Sabtu, 26 November 2016

a conversation

"Now, let yourself forget your past with him. I know you two had such a very great, lovable time, but now you have to struggle alone, and that's ok. Many people will come to your life. See? As simple as that."

"No." she sighed. "I've erased him and our past together since so long."

"Well, that's good! So?"

The woman looked her best friend right on her eyes, smiled bitterly. "But how could I erase something I want to be happened: he is more than a shadow on my past.

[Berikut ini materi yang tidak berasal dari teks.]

-- ==== Sys2Proof/Machine/Launch.lean ====
section
/-! DEFINITION. Launching from a core, major 0x11 (R185-R187), and the packet it writes (R315, R316). `launch` performs its
steps when it issues; `rlaunch` reserves its slot then, and writes it in a second step (LOG 34). -/
namespace Sys2Proof.Machine

/-! ### Memory as an instruction of the group accesses it at once -/

/-- A read of bytes inside one line as a relaxed `.dev` load of a group (R228): from the core's copy where it hits,
otherwise by a renewal; pending bytes of other groups that it returns are marked (R231). -/
def State.loadNow (s : State) (key : Nat) (g : Group) (pa n : Nat) (near : Bool) : State × Group × Nat :=
  let core := keyCore key
  let line := pa / 64
  let off := pa % 64
  if near then (s, g, s.engineValue pa n true)
  else match s.hits key g core line 0 .dev (byteMask off n) with
    | some c => (s, { g.addMarks (s.marksOf key c (byteMask off n)) with rclk := tmax g.rclk c.wts }, lineValue c.bytes off n)
    | none =>
      let h := s.homeView line
      let c := fillCopy (s.l1View core line) h.wts (g.rclk + g.lease) h.data
      let clk := g.rclk
      let g := { g.addMarks (s.marksOf key c (byteMask off n)) with rclk := tmax g.rclk c.wts }
      ((s.setHome line { h with rts := tmax h.rts (clk + g.lease) }).setL1 core line c, g, lineValue c.bytes off n)

/-- A store of bytes inside one line by a group at a physical address, performed and acknowledged at once (R230); an N page
stands outside the timestamp rules (R243). -/
def State.storeNow (s : State) (key : Nat) (g : Group) (pa : Nat) (near : Bool) (bs : List Byte) : State × Group :=
  let line := pa / 64
  let prev := (s.homeView line).wts
  match s.deviceStore pa near bs g.wclk with
  | .done s' t => if near then (s', g) else (s'.ackCopy (keyCore key) line s.nextId prev t (lineWith (pa % 64) bs.length (leValue bs)) (byteMask (pa % 64) bs.length), { g with wclk := tmax g.wclk t })
  | .wait s' => (s', g)
  | .bad s' => (s', g)

/-- Pieces of `bs` that stay inside lines. -/
def lineChunks (pa : Nat) (bs : List Byte) (fuel : Nat) : List (Nat × List Byte) :=
  match fuel with
  | 0 => []
  | fuel + 1 =>
    if bs.isEmpty then []
    else
      let n := min bs.length (64 - pa % 64)
      (pa, bs.take n) :: lineChunks (pa + n) (bs.drop n) fuel

/-- A store of any length to consecutive physical addresses. -/
def State.storeAll (s : State) (key : Nat) (g : Group) (pa : Nat) (near : Bool) (bs : List Byte) : State × Group :=
  (lineChunks pa bs 4).foldl (fun a x => a.1.storeNow key a.2 x.1 near x.2) (s, g)

/-- What a group reads of a range, word by word; or the fault of the first address that it may not read. -/
def State.loadWords (s : State) (key : Nat) (g : Group) (va : Dword) (n : Nat) : (State × Group × List Dword) ⊕ FaultInfo :=
  (List.range n).foldl (fun a i =>
    match a with
    | .inr f => .inr f
    | .inl (s, g, ws) =>
      let at_ := va + BitVec.ofNat 64 (8 * i)
      match s.trans g.domain at_ wantLoad with
      | .bad code detail => .inr { code := code, va := at_, detail := detail }
      | .ok pa near =>
        let r := (s.learn g.domain at_ wantLoad).loadNow key g pa 8 near
        .inl (r.1, r.2.1, ws ++ [BitVec.ofNat 64 r.2.2])) (Sum.inl (s, g, []))

/-- The lines that the instruction is to read or write at their homes are there, those of host and peer memory brought by
their owners (R237); an uncorrectable one raises DATA (R340, R407). -/
def Ctx.withLines (c : Ctx) (va : Dword) (lines : List (Nat × Bool)) (k : Res) : Res :=
  if lines.any fun x => c.s.lineBad x.1 || c.s.refused x.1 x.2 then
    .next ((((c.s.useUp (lines.map (·.1))).logBadAt c.g.domain va)).takeFault c.r c.st.pc (dataInfo 0xFF va))
  else if !(c.s.missing lines).isEmpty then .next (c.s.bringAll lines)
  else k

/-- The words of a structure that the group reads as relaxed `.dev` loads (R186, R187). -/
def Ctx.readWords (c : Ctx) (va : Dword) (n : Nat) (k : Ctx → List Dword → Res) : Res :=
  match c.s.loadWords c.key c.g va n with
  | .inr f => c.walkFault f
  | .inl (s, g, ws) =>
    let lines := ((c.s.rangeLines c.g.domain va (8 * n) wantLoad).getD []).filter fun x => x.2 || (c.s.hits c.key c.g c.r.core x.1 0 .dev (BitVec.allOnes 64)).isNone
    c.withLines va lines (k { c with s := s, g := g } ws)

/-! ### The packet -/

/-- The packet that a core writes: kind, flags 0, gen0 = 1, no other wait entry (R316). -/
def packetBytes (record : List Dword) (kind : Nat) : List Byte :=
  record.flatMap (fun w => leBytes 8 w.toNat) ++ leBytes 4 kind ++ leBytes 4 1 ++ leBytes 56 0

/-- The word of a record that holds its domain, and the place of the domain in it (R198, R255). -/
def recordDomain (region : Bool) (ws : List Dword) : Nat :=
  if region then bitsAt ((ws[6]?).getD 0).toNat 0 8 else bitsAt ((ws[7]?).getD 0).toNat 0 8

/-- An entry of a range table is out of form (R187). -/
def rangeBad (ws : List Dword) : Bool :=
  (List.range 32).any fun i =>
    let va := ((ws[2 * i]?).getD 0).toNat
    let len := ((ws[2 * i + 1]?).getD 0).toNat
    len != 0 && (va % 64 != 0 || len % 64 != 0)

/-- Every dirty L2 line of a range is written back to memory (R187); the lines stay, but for one that cannot be read (R407). A page of the range that does not
translate has no lines to write back (LOG 151). -/
def State.cleanLines (s : State) (lines : List Nat) : State :=
  lines.foldl (fun s l =>
    match s.mem.l2.look l with
    | some h =>
      if !h.dirty then s
      else if s.mem.badL2.contains l then s.evictLine l true 0
      else { s with mem := { s.mem.setLine l h.data (BitVec.allOnes 64) with l2 := s.mem.l2.put l { h with dirty := false } } }
    | none => s) s

def State.cleanRanges (s : State) (d : Nat) (table : List Dword) : State :=
  (List.range 16).foldl (fun s i =>
    let va := ((table[2 * i]?).getD 0).toNat
    let len := ((table[2 * i + 1]?).getD 0).toNat
    if len == 0 then s else s.cleanLines (s.linesIn d va len)) s

/-- The packet is written into the reserved slot (R185, step 6), and what was launched from a region record is remembered
(R175). -/
def State.writePacket (s : State) (key : Nat) (g : Group) (region : Bool) (pa : Nat) (near : Bool) (index queue : Nat) (va : Dword) (record : List Dword) : State × Group :=
  let r := s.storeAll key g pa near (packetBytes record (if region then 2 else 1))
  if region then
    ({ r.1 with belfry := { r.1.belfry with rlaunched := (g.domain, va, queue, index) :: r.1.belfry.rlaunched.filter fun e => !(e.1 == g.domain && e.2.1 == va) } }, r.2)
  else r

/-- The packet of a slot carries the launching group's wclk after its release (R227, R239). -/
def State.noteStart (s : State) (queue index : Nat) (start : Time) : State :=
  { s with belfry := { s.belfry with starts := (queue, index, start) :: s.belfry.starts.filter fun e => !(e.1 == queue && e.2.1 == index) } }

/-- `rlaunch` has reserved its slot: it counts on the store path until the packet is there (R186, R316), and the region's
start clock is the group's wclk after the release (R239). -/
def Ctx.reserved (c : Ctx) (dst pa : Nat) (near : Bool) (index queue : Nat) (va : Dword) (record table : List Dword) (start : Time) : Res :=
  let op := c.s.nextId
  let o : PathOp := { id := op, path := .gst, left := 1, pc := c.st.pc, entry := c.r.entry, regs := [], sreg := some dst, slot := none, blk := false, store := false }
  let g := (c.g.addOp o).onStrand c.r.entry fun st => { st with wait := .rlaunch op pa near index queue va record table }
  .next (({ c.s with nextId := op + 1 } : State).noteStart queue index start |>.setGroup c.key g)

/-- The lines of a reserved slot: those of an ordinary page stand at their homes when the packet is written (R237). -/
def slotLines (pa : Nat) (near : Bool) : List (Nat × Bool) := if near then [] else [(pa / 64, false), ((pa + 127) / 64, false)]

/-- The second step of `rlaunch` (R187, R316): the input ranges are written back to memory, the packet is written, and the
strand goes on with status 0. It happens whatever has stopped the group's other instructions (R349, R356). A line of host or
peer memory that has left its home since the slot was reserved is asked of its owner again (R237), whose error is DATA (R373). -/
def State.landPacket (s : State) (r : StrandRef) : State :=
  match s.strandAt r with
  | none => s
  | some (g, st) => match st.wait with
    | .rlaunch op pa near index queue va record table =>
      let key := gkey r.core r.slot
      let lines := slotLines pa near
      if lines.any fun x => s.refused x.1 x.2 then
        ((s.useUp (lines.map (·.1))).onGroup key fun g => g.onStrand r.entry fun st => { st with wait := .faulting op }).partBad key op [(32, dataInfo 0xFF va)]
      else if !(s.missing lines).isEmpty then s.bringAll lines
      else
      let dst := match (g.ops.find? fun o => o.id == op).bind (·.sreg) with | some d => d | none => 0
      let x := (s.cleanRanges g.domain table).writePacket key g true pa near index queue va record
      let g := (x.2.setS dst 0).onStrand r.entry fun st => st.goto (st.pc + 8)
      (x.1.setGroup key g).partDone key op 1
    | _ => s

/-- Steps 3 to 6 of R185 for a record that has passed the checks of its status: translate the descriptor and the slot,
reserve, clean, write the packet. The descriptor is read and the slot reserved at the descriptor's home (R316), whatever
copy of its line the core holds. An owner's error for a line of the slot is DATA (R373). -/
def Ctx.enqueue (c : Ctx) (region : Bool) (dst queue : Nat) (descriptor va : Dword) (record table : List Dword) : Res :=
  let d := c.g.domain
  if descriptor.toNat % 64 != 0 then c.fault { code := faultAlign, va := descriptor }
  else match c.s.trans d descriptor wantStore, c.s.trans d descriptor wantLoad with
    | .bad code detail, _ => c.walkFault { code := code, va := descriptor, detail := detail }
    | _, .bad code detail => c.walkFault { code := code, va := descriptor, detail := detail }
    | .ok pa near, .ok _ _ =>
      let s := (c.s.learn d descriptor wantStore).learn d descriptor wantLoad
      ({ c with s := s } : Ctx).withLines descriptor [(pa / 64, near)]
        (let word (i : Nat) : Nat := s.engineValue (pa + 8 * i) 8 near
        let size := 2 ^ (word 1 % 256)
        let write := word 2
        let slot := BitVec.ofNat 64 (word 0 + 128 * (write % size))
        match s.trans d slot wantStore with
        | .bad code detail => c.walkFault { code := code, va := slot, detail := detail }
        | .ok at_ slotNear =>
          let lines := slotLines at_ slotNear
          if size ≤ (write + 2 ^ 64 - word 3) % 2 ^ 64 then c.finishIn s (c.g.setS dst 1)
          else if lines.any fun x => s.refused x.1 x.2 then .next ((s.useUp (lines.map (·.1))).takeFault c.r c.st.pc (dataInfo 0xFF slot))
          else if !(s.missing lines).isEmpty then .next (s.bringAll lines)
          else
            let start := c.g.wclk
            let r := s.storeNow c.key c.g (pa + 16) near (leBytes 8 (write + 1))
            if region then ({ c with s := r.1, g := r.2 } : Ctx).reserved dst at_ slotNear write queue va record table start
            else
              let r := (r.1.noteStart queue write start).writePacket c.key r.2 false at_ slotNear write queue va record
              c.finishIn r.1 (r.2.setS dst 0))

/-- `launch` and `rlaunch` (R185-R187). -/
def Ctx.launch (c : Ctx) (f : FormV) (region : Bool) : Res :=
  let va := c.selWide f.a
  let sel := (c.selWide f.b).toNat
  if va.toNat % 64 != 0 then c.fault { code := faultAlign, va := va }
  else if c.g.full .gst then c.stall
  else c.ordered .rel .dev fun c =>
    let status (c : Ctx) (n : Nat) : Res := c.finish (c.g.setS f.d.toNat (BitVec.ofNat 64 n))
    match c.s.belfry.queues.look sel with
    | none => status c 2
    | some q =>
      if sel / 2 ^ 20 != 0 || q.domain != c.g.domain || q.descriptor == 0 then status c 2
      else c.readWords va 8 fun c record =>
        if recordDomain region record != c.g.domain then status c 2
        else
          let table := (record[5]?).getD 0
          if !region || table == 0 then c.enqueue region f.d.toNat sel q.descriptor va record []
          else if table.toNat % 64 != 0 then status c 3
          else c.readWords table 64 fun c ws => if rangeBad ws then status c 3 else c.enqueue region f.d.toNat sel q.descriptor va record ws

/-- `launch` (R185, R186). -/
def execLaunch (f : FormV) (s : State) : Res :=
  issue (.launch f) s fun c =>
    if !c.wide f.g then c.finish c.g else if c.g.hold.isSome then c.stall else c.launch f false

/-- `rlaunch` (R185, R187): its first step; `State.landPacket` is the second. -/
def execRlaunch (f : FormV) (s : State) : Res :=
  issue (.rlaunch f) s fun c => if !c.wide f.g then c.finish c.g else if c.g.hold.isSome then c.stall else c.launch f true

end Sys2Proof.Machine
end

He also occupy my future, all I can see is my time with him. Almost 70 % of my future imagination rely on him. You know, I think it takes very long time to erase that thing, longer, longer, longer than erasing your past. Past is accomplished things, and we never know how future will be ended. Future means never ending time; never ending space, and I hope it won't go alongside with my perishable thought of him."

Minggu, 20 November 2016

03.14



Kusaksikan matamu sayu dan agak hampa. Kau lelah mencintai, itu jelas. Kamu tampak selalu sedikit lebih sedih dari orang biasa, bahkan ketika kamu terlalu bahagia. Kegelapan sudah menjadi sifatmu, namun tak dinyana, sifat itu yang menarik manusia-manusia keluar dari langkan, bertanya-tanya, seperti apakah kau ini? Kau setia dalam sebuah emosi yang tabu, kau anggun dalam dukamu, bahkan kau atraktif dalam pandanganmu yang pesimis. Cakapmu adalah sebuah nada jujur, sinestesia yang memaknai kata. Hari-hari bersamamu tak pernah bosan, seperti cerita pengantar tidur yang hanya berujung lelap dalam sebuah buai.

                Aku selalu diam tak bersuara melihat pesonamu. Tak pernah mengakui, karena aku takut kau akan menjumpai, dibandingkan kekagumanku tentangmu; aku bukan apa-apa. Aku sempat yakin kau mencintaiku, tetapi kini aku takut itu hanya ilusi, sebelum aku menyakitimu terlanjur dalam dan setelah semua itu terjadi, tak ada yang tersisa. Dan boleh dikatakan, hal itu memang mewujud menjadi realita.

                Kau punya kemampuan untuk melihat rinai hujan yang berelasi dengan seringanan awan. Kau bisa melihat semesta tidak seperti orang-orang lain melihat semesta. Kau memiliki ketetapan rasa, dan aku paling iri dengan kemampuanmu yang satu itu. Kau tahu, aku takut dengan ketetapan. Aku takut dengan ketegasan. Aku takut dengan penolakan. Maka kau pun sepertinya tahu apa yang terjadi dengan ketakutan itu, segala hal jadi pergi.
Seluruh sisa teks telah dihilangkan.